Certains adoptent une position abolitionniste face à plusieurs activités. Ils souhaitent bannir et même interdire les pratiques auxquelles ils s’opposent, comme l’élevage, la recherche sur des animaux, la pêche et la chasse, pour des raisons de justice entre espèces (antispécisme). Pour eux, améliorer les conditions de vie ne rend pas l’élevage plus éthique.

Des gens refusent et contestent toute euthanasie de chiens après qu’ils eurent agressé et même mutilé des enfants ou adultes. Des manifestations et contestations judiciaires ont lieu pour empêcher l’abattage de chevreuils. Des organismes importent à grands frais des animaux non socialisés destinés à la consommation à l’étranger afin de leur sauver la vie, au risque d’importer ici des maladies, dont certaines sont difficiles à détecter et transmissibles aux humains.

Ce ne sont là que quelques exemples de situations polarisantes. Peut-on tenir compte de l’ensemble des enjeux ?

Je collabore, dans mon travail, avec des professionnels et des chercheurs issus de différentes disciplines. Ils mènent des recherches et font de la prévention en santé des animaux, sécurité des aliments, transmission de maladies entre animaux et humains et vice-versa, ont mené des projets de santé mondiale, travaillé en collaboration avec différentes communautés autochtones, etc.

Leur approche plus globale permet de tenir compte de l’impact des choix que nous faisons sur les humains, les communautés, les animaux eux-mêmes et les écosystèmes.

Bien-être animal

En matière de relations avec les animaux, la société québécoise, comme bien d’autres, est en évolution rapide. Il est souhaitable qu’elle poursuive ses efforts dans l’amélioration des conditions de vie des animaux en se basant sur des valeurs communes et des données objectives.

Pour moi, comme pour bien des gens issus de divers milieux, assurer la santé et le bien-être d’un animal pendant sa durée de vie a un impact déterminant sur l’éthique de notre relation avec lui.

Cultures, traditions et besoins nutritionnels

Sur la base de leurs arguments en faveur des animaux, les abolitionnistes croient moralement justifié d’imposer leurs opinions aux autres. Ce faisant, ils nient le droit aux autres personnes et communautés le droit d’avoir une vision différente du respect de la nature et des animaux.

Certes, des protéines d’origine végétale peuvent combler une part importante de nos besoins. Il est à espérer que nos nouvelles habitudes permettront réellement de réduire notre empreinte écologique, entre autres par un moindre gaspillage, puisqu’un régime végétarien n’est pas automatiquement plus écologique. Nombreux sont ceux qui travaillent à rendre notre agriculture durable.
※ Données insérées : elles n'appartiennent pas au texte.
-- ==== Sys2Proof/Tests/Slice0.lean ====
section
/-! SUPPORT. Tests: ill-formed commands refused, instruction words written out from the spec's encoding, the spec's worked
examples, and a witness of every hypothesis of the obligations. Expected results are the spec's, not the model's. -/

set_option maxRecDepth 10000
set_option Elab.async false

namespace Sys2Proof.Tests

open Sys2Proof.Machine

/-! ### Sample states -/

/-- A running engine: booted, trowels started at program counter 7. -/
def runState : State :=
  { State.reset with
    phase := .running
    pins := { State.reset.pins with pwrOk := true }
    boot := { State.reset.boot with started := true, neighDone := true, fabricDone := true, pairDone := true }
    sys := { State.reset.sys with
      enabled := 0x7FFF
      straps := [1, 0, 1, 2, 1, 8, 8, 8, 8, 3, 1, 0, 1, 4, 5, 0, 0, 0, 0, 0] }
    trowels := State.reset.trowels.map fun x => { x with status := .run, pc := 7 } }

/-- `runState` with fields written. -/
def runWith (l : List (Nat × Word)) : State := l.foldl (fun s e => s.setF e.1 e.2) runState

/-- `runState` with trowel 0 changed. -/
def runT (f : Trowel → Trowel) : State := runState.updT 0 f

/-- A frame of context 2 on port 0, virtual channel 1. -/
def sFrame : Frame :=
  { id := 4, port := 0, vc := 1, ctx := 2, dt := 0x2A, num := 5, ts := 77, fidx := none, damaged := false
    truncated := false, overloaded := false, dropping := false, embOn := true, emb := [], embOvf := false, width := none, lines := 0
    started := false, closed := false, y := 0, blk := [], luma := [], bits := [], rx0 := 0, rx1 := 0, ry0 := 0, ry1 := 0
    tapOn := false, tapStarted := false, tapLines := 0, rows := 0, slots := [], full := false, symOpt := 0, eraseConf := 32
    candMax := 64, symEn := 127, pol := 0, minContrast := 20, modMin := 0, modMax := 0, evidence := [], found := []
    noticed := false, passed := false, cands := 0, dropCand := 0, syms := 0, gragas := 0, matches_ := 0
    stitched := 0, failed := 0, dropRes := 0, jxSent := 0 }

/-- A candidate of frame 4. -/
def sCand : Candidate :=
  { n := 9, fid := 4, ts := 77, info := ⟨1, [(0, 0), (160, 0), (160, 160), (0, 160)], 32, false⟩, sender := none
    waits := false, joint := false, msgs := [] }

/-- Frame 4 with its start noticed and ten lines of ten pixels, dark at the left, in whose one tile the finder signature of
Data Matrix has been found. -/
def lFrame : Frame :=
  { sFrame with
    noticed := true, started := true, fidx := some 1, rx1 := 9, ry1 := 9, rows := 1, slots := [5]
    luma := List.replicate 10 (List.replicate 5 0 ++ List.replicate 5 200), evidence := [[⟨[], 0, [], [], 1⟩]] }

/-- A Data Matrix grid over the outline of `sCand`, read as the bytes A and B, with one check codeword. -/
def sRead : GridRead :=
  { cols := 10, rows := 10, corners := sCand.info.corners, orient := 0, tilt := 0, module := 16, bits := 8
    blocks := [⟨[List.range 8], [0], 1⟩]
    tokens := [.byte 65, .byte 66], rune := false }

/-- A result in the result queue. -/
def sResult : Result :=
  { tag := 3, ctx := 2, fidx := 1, ts := 77, sym := 1, payload := [65, 66], corners := [], orient := 0, tilt := 0
    module := 16, contrast := 50, modulation := 50, corrected := 0, erasures := 0, mirrored := false, stitched := false
    gs1 := false, light := false, rune := false, match_ := false, cx := 0, cy := 0, radius := 0 }

/-- A notice of context 2. -/
def sNotice : Notice :=
  { tag := 3, ctx := 2, fidx := 1, ts := 77, damaged := false, truncated := false, overloaded := false, syms := 1, gragas := 0
    matches_ := 0, stitched := 0, failed := 0, dropCand := 0, dropRes := 0, jxSent := 0, emb := none, embOvf := false }

/-- A joint message of node 1. -/
def sJoint : JointMsg := ⟨1, 1, 0, 0, 77, [], []⟩

/-- The bytes of a housekeeping record with sequence number `n`. -/
def rec (n : Byte) : List Byte := [1, 0, 0, 0, n, 0, 0, 0, 1, 2, 3]

/-- A USB record queue with two records. -/
def qUsb : List QRec := [⟨rec 1, false⟩, ⟨rec 2, false⟩]

/-- Serial queue entries that have not been sent, and one whose bytes are fixed. -/
def eSer (n : Byte) : SerRec := ⟨rec n, false, false, none, false⟩
def eWire (n : Byte) : SerRec := ⟨rec n, false, false, some (rec n), false⟩

/-- A running engine of an attached and configured USB function with two records queued. -/
def uState (f : Usb → Usb) : State :=
  { runWith [(Fld.usbEnable, 1), (Fld.usbTapEn, 1)] with
    usb := f { State.reset.usb with attached := true, configured := true, speed := 2, vbus := true, queue := qUsb } }

/-- An engine whose serial line is on, at address 5, on a party line where `party` says so, with a serial state. -/
def lState (party : Bool) (f : Ser → Ser) : State :=
  { runWith [(Fld.serEnable, 1), (Fld.serAddr, 5)] with
    sys := { runState.sys with straps := runState.sys.straps.set 10 (if party then 3 else 1) }
    ser := f { State.reset.ser with queue := [eSer 1, eSer 2] } }

/-- A recipe that sets nothing. -/
def sRecipe : Recipe :=
  { id := 7, rev := 2, crc := 0, sealedFlag := false, mandatory := 0, optional := 0, disable := 0, code := [], data := []
    init := [], scenes := [], watch := [], binning := none, homographies := [], rom := none }

/-- An engine in the boot, with the boot's progress changed. -/
def bootState (f : Boot → Boot) : State :=
  { State.reset with
    phase := .booting, pins := runState.pins, sys := { runState.sys with enabled := 0 }, boot := f State.reset.boot }

/-- An image with the required sections alone (R89): empty programs, nothing mandatory, scene 0 defined. -/
def sImage (flags : Byte) : List Byte :=
  let entry := fun (k o n : Nat) => leBytes 2 k ++ leBytes 2 0 ++ leBytes 4 o ++ leBytes 4 n
  let body := [0x45#8, 0x56#8, 0x52#8, 0x43#8, 1#8, 0#8, 6#8, 0#8] ++ leBytes 4 244 ++ leBytes 4 7 ++ leBytes 2 2
    ++ [flags, 0#8] ++ List.replicate 12 0#8
    ++ entry 0x0001 104 8 ++ entry 0x0010 104 0 ++ entry 0x0011 104 0 ++ entry 0x0012 104 0 ++ entry 0x0013 104 0
    ++ entry 0x0040 112 128 ++ List.replicate 8 0#8 ++ [1#8] ++ List.replicate 127 0#8
  body ++ leBytes 4 (crc32c body).toNat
Ailleurs dans le monde, l’importance des animaux d’élevage dans la vie des communautés rurales est primordiale et l’abolition de ces activités mènerait à une perte de sécurité alimentaire.

L’être humain étant fondamentalement omnivore, les régimes exempts de tout produit animal sont très difficiles à équilibrer et requièrent souvent la prise de suppléments. Seules des populations riches peuvent y arriver.

Un dialogue nécessaire

Tout débat de société sur des questions aussi primordiales que notre alimentation et nos relations avec les autres animaux et les écosystèmes doit inclure tous les groupes de la population concernés : consommateurs, gens issus de diverses communautés et traditions, nutritionnistes, médecins, experts en bien-être animal, pêcheurs, agriculteurs, écologistes, biologistes, médecins vétérinaires, épidémiologistes et experts en santé publique, etc.

Cette diversité de points de vue, combinée à une véritable ouverture aux autres, permettra un vrai dialogue dont nous bénéficierons tous.